### Supplied information
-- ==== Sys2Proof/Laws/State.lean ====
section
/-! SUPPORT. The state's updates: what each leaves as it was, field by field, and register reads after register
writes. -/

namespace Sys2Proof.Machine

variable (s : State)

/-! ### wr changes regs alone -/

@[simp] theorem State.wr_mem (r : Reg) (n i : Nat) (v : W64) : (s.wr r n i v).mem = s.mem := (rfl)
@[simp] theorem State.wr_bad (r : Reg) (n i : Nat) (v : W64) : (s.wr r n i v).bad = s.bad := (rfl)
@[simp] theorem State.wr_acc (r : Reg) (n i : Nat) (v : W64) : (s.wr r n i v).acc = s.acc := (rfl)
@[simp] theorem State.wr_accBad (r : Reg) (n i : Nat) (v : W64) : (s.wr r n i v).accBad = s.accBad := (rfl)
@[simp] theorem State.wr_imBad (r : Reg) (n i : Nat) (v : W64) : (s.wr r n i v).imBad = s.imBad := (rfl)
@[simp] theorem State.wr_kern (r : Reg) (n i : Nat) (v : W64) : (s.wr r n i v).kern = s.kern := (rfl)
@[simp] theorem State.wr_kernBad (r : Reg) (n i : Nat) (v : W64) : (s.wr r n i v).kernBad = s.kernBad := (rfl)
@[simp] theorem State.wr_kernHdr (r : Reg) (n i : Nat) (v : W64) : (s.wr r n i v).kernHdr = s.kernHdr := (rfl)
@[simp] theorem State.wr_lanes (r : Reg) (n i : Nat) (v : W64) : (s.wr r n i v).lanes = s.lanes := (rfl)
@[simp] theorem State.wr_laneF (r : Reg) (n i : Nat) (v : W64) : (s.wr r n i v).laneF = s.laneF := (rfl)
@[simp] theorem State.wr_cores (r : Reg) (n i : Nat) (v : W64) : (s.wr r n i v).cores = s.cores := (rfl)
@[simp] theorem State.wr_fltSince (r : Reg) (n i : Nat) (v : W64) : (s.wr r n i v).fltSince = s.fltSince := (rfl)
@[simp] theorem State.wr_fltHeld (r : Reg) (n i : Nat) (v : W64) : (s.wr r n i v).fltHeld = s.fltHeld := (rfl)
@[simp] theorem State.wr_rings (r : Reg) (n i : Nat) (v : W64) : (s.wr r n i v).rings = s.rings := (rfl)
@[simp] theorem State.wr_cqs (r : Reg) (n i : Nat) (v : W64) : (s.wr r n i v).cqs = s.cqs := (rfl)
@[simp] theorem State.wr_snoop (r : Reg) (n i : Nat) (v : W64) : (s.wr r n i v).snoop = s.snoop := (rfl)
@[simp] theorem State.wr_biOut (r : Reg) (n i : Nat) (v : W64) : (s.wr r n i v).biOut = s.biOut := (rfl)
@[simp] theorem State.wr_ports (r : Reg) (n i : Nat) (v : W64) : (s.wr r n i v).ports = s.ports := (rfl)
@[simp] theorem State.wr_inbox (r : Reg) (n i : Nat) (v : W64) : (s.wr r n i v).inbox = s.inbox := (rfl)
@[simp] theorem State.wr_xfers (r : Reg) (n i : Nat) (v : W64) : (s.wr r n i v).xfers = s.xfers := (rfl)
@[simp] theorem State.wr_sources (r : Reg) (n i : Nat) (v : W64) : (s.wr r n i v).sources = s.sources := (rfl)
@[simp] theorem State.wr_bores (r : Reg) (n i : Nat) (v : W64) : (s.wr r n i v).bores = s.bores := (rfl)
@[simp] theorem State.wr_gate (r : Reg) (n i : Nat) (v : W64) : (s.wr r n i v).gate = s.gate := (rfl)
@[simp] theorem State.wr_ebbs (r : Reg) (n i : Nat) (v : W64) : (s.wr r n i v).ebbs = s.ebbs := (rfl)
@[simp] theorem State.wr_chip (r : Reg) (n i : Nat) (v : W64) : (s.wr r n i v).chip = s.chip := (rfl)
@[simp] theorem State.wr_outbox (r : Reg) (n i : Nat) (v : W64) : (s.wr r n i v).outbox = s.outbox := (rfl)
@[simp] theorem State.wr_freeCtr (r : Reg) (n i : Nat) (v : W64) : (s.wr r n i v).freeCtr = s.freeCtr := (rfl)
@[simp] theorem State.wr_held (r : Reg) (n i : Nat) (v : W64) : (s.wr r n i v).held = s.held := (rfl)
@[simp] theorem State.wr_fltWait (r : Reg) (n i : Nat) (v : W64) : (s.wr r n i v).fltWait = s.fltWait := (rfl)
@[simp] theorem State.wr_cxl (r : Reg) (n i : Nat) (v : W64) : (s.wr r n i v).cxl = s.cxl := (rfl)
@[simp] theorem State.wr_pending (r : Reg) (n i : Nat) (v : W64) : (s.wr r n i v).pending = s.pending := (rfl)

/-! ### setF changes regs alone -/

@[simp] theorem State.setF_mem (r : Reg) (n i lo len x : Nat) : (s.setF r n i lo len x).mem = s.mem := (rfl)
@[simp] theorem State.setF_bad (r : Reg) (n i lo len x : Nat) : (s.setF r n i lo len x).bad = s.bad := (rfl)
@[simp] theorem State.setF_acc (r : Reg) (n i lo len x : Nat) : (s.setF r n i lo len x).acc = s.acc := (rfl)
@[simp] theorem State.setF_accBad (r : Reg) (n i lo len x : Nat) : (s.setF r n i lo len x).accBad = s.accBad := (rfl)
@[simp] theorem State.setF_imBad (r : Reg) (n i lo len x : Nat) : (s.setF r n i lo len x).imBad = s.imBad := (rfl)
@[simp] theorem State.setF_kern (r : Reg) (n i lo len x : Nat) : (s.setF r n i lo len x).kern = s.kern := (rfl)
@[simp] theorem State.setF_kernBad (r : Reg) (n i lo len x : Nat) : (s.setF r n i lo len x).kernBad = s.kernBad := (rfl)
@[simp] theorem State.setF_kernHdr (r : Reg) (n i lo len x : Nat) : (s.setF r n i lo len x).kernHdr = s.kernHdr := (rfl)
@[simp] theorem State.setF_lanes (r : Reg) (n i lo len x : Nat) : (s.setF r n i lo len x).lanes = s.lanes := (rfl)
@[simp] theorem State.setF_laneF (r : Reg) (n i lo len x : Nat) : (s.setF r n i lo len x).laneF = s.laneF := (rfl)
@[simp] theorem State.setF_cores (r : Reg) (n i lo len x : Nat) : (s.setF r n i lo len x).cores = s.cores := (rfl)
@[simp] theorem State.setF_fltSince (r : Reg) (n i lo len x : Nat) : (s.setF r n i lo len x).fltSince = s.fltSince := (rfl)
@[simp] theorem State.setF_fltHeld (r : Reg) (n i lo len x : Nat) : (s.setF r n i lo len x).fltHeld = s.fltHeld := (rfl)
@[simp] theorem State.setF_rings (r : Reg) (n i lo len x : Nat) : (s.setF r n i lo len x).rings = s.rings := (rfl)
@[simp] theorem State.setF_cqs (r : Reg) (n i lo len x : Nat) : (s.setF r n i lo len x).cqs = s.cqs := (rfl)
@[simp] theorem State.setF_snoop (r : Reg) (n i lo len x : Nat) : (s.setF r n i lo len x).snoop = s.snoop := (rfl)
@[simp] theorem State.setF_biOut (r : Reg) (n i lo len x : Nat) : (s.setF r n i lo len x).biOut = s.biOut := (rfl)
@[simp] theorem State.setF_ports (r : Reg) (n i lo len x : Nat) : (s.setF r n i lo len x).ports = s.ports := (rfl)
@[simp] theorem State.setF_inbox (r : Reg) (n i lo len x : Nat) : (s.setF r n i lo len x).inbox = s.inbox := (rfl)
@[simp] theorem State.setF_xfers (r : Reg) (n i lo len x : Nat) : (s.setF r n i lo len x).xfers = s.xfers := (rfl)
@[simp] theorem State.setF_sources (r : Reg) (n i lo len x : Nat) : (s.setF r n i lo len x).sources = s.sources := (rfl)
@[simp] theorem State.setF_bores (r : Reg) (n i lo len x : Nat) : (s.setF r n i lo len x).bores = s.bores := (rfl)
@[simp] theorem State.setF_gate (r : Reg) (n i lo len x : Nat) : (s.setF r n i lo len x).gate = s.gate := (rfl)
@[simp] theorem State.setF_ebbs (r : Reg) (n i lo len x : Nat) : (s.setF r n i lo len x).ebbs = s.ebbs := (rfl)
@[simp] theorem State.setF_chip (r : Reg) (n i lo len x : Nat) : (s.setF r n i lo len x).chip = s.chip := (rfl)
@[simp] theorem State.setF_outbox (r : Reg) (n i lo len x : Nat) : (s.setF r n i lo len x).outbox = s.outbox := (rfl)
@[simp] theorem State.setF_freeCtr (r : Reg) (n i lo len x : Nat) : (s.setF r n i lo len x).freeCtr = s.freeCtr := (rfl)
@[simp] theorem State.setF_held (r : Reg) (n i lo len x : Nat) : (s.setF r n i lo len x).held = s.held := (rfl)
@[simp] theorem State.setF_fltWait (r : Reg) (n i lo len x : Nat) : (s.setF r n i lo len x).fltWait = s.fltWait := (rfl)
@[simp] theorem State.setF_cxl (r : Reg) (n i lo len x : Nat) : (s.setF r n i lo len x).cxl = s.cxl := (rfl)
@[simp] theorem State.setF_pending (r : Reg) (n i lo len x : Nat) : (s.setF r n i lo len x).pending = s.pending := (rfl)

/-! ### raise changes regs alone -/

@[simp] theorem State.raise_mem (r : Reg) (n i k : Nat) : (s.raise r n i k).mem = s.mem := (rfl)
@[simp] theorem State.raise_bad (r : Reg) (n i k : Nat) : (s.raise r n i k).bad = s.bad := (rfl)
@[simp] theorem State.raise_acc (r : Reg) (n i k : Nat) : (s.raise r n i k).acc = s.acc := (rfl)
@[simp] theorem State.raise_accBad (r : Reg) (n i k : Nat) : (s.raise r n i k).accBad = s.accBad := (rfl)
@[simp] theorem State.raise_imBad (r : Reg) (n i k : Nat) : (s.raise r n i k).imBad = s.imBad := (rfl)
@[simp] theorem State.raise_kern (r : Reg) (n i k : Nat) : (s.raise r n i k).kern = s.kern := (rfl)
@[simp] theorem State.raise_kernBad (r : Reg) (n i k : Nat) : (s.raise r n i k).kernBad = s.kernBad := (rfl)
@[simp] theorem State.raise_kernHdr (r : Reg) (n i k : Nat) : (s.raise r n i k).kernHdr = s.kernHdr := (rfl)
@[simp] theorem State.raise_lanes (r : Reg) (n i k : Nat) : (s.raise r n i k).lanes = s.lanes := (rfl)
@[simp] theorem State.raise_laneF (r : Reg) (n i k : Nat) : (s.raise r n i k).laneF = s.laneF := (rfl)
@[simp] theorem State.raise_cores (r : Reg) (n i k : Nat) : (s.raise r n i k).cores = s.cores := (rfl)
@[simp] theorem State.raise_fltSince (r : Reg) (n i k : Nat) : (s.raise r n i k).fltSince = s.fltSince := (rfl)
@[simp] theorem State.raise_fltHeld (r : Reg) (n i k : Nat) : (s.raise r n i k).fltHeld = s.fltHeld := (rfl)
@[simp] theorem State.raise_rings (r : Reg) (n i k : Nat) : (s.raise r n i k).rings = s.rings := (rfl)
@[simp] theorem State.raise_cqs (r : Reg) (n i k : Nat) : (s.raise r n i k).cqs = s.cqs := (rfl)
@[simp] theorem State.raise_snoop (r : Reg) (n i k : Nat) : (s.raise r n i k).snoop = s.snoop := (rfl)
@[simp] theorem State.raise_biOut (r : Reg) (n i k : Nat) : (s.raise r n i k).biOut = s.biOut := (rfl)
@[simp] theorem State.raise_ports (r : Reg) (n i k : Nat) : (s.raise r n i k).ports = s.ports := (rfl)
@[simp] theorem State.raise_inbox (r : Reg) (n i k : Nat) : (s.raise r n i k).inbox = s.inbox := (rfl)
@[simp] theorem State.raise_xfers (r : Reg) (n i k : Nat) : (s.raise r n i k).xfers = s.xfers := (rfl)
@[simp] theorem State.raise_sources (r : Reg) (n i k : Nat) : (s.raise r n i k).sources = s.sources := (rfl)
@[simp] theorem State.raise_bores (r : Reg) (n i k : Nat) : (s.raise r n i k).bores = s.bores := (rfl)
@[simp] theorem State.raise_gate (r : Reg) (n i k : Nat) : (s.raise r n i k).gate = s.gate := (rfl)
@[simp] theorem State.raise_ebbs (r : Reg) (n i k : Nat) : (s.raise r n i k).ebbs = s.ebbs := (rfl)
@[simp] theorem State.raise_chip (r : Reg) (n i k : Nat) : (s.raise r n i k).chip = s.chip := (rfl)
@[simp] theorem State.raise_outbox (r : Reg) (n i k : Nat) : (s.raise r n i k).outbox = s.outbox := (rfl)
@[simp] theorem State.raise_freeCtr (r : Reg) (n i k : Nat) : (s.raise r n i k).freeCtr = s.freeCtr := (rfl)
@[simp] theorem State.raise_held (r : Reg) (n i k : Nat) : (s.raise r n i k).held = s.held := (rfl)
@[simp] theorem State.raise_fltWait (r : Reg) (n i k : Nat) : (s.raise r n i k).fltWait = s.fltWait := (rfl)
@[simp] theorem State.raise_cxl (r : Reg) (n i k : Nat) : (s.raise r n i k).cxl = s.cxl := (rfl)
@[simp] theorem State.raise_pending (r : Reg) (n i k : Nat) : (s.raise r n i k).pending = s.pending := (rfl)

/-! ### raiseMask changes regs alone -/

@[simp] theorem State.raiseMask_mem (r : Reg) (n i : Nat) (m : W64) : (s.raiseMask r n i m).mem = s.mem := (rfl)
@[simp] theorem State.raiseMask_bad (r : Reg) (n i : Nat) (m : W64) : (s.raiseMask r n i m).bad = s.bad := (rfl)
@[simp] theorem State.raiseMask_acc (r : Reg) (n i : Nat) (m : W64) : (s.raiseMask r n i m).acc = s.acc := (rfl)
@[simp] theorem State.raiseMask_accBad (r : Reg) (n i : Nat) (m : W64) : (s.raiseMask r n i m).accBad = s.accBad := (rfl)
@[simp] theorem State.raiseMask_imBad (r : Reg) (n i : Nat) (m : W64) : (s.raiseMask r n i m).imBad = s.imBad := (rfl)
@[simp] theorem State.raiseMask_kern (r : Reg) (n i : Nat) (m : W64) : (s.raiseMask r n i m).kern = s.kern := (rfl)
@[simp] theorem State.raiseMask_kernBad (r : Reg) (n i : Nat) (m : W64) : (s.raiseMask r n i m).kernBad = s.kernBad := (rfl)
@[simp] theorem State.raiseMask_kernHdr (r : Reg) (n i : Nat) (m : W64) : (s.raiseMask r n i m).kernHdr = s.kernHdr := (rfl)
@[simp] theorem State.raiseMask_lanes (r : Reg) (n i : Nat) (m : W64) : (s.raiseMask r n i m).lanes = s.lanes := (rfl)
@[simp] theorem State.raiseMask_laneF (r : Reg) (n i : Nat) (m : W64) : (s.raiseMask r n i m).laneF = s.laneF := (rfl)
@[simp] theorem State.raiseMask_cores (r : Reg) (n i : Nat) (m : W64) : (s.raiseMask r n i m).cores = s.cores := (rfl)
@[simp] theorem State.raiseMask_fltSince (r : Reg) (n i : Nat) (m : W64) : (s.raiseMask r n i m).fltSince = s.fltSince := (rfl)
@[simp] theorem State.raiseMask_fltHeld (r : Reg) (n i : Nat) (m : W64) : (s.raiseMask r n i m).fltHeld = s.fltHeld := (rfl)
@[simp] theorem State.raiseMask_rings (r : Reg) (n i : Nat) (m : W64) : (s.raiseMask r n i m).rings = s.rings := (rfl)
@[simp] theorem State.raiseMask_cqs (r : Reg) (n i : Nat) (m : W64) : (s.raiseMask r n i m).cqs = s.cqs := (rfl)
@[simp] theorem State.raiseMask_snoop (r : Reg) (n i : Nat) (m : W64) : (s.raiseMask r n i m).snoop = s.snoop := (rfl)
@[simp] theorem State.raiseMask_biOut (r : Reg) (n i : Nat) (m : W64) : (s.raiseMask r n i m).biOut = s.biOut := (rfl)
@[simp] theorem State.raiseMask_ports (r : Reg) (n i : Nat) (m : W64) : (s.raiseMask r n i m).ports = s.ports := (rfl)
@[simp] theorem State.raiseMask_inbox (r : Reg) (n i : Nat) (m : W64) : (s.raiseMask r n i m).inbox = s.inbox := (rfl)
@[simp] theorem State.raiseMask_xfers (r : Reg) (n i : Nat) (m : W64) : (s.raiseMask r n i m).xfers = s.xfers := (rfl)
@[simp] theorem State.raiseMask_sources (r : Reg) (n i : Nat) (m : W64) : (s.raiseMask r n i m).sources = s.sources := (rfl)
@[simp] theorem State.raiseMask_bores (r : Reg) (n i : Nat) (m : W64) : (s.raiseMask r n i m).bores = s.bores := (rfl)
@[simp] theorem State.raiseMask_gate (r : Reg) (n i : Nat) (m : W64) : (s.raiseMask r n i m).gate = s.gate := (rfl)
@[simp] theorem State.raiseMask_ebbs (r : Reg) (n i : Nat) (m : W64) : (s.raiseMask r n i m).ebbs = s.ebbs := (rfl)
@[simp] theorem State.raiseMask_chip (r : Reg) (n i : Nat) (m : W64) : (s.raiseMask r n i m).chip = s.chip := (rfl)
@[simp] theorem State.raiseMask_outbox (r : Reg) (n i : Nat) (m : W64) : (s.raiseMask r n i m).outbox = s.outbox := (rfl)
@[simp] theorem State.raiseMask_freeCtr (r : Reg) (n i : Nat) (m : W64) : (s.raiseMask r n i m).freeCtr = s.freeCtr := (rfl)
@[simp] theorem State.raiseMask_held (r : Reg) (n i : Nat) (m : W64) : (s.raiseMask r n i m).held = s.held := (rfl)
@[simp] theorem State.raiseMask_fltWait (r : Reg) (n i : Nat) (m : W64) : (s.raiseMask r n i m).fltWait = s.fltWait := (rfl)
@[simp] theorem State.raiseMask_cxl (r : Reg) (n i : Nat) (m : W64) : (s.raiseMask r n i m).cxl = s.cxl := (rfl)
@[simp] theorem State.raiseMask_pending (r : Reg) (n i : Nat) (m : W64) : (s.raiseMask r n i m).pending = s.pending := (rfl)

### What to work on
Show all lines of the material in which the word "cores" can be found.

### Result of this task
@[simp] theorem State.wr_cores (r : Reg) (n i : Nat) (v : W64) : (s.wr r n i v).cores = s.cores := (rfl)
@[simp] theorem State.setF_cores (r : Reg) (n i lo len x : Nat) : (s.setF r n i lo len x).cores = s.cores := (rfl)
@[simp] theorem State.raise_cores (r : Reg) (n i k : Nat) : (s.raise r n i k).cores = s.cores := (rfl)
@[simp] theorem State.raiseMask_cores (r : Reg) (n i : Nat) (m : W64) : (s.raiseMask r n i m).cores = s.cores := (rfl)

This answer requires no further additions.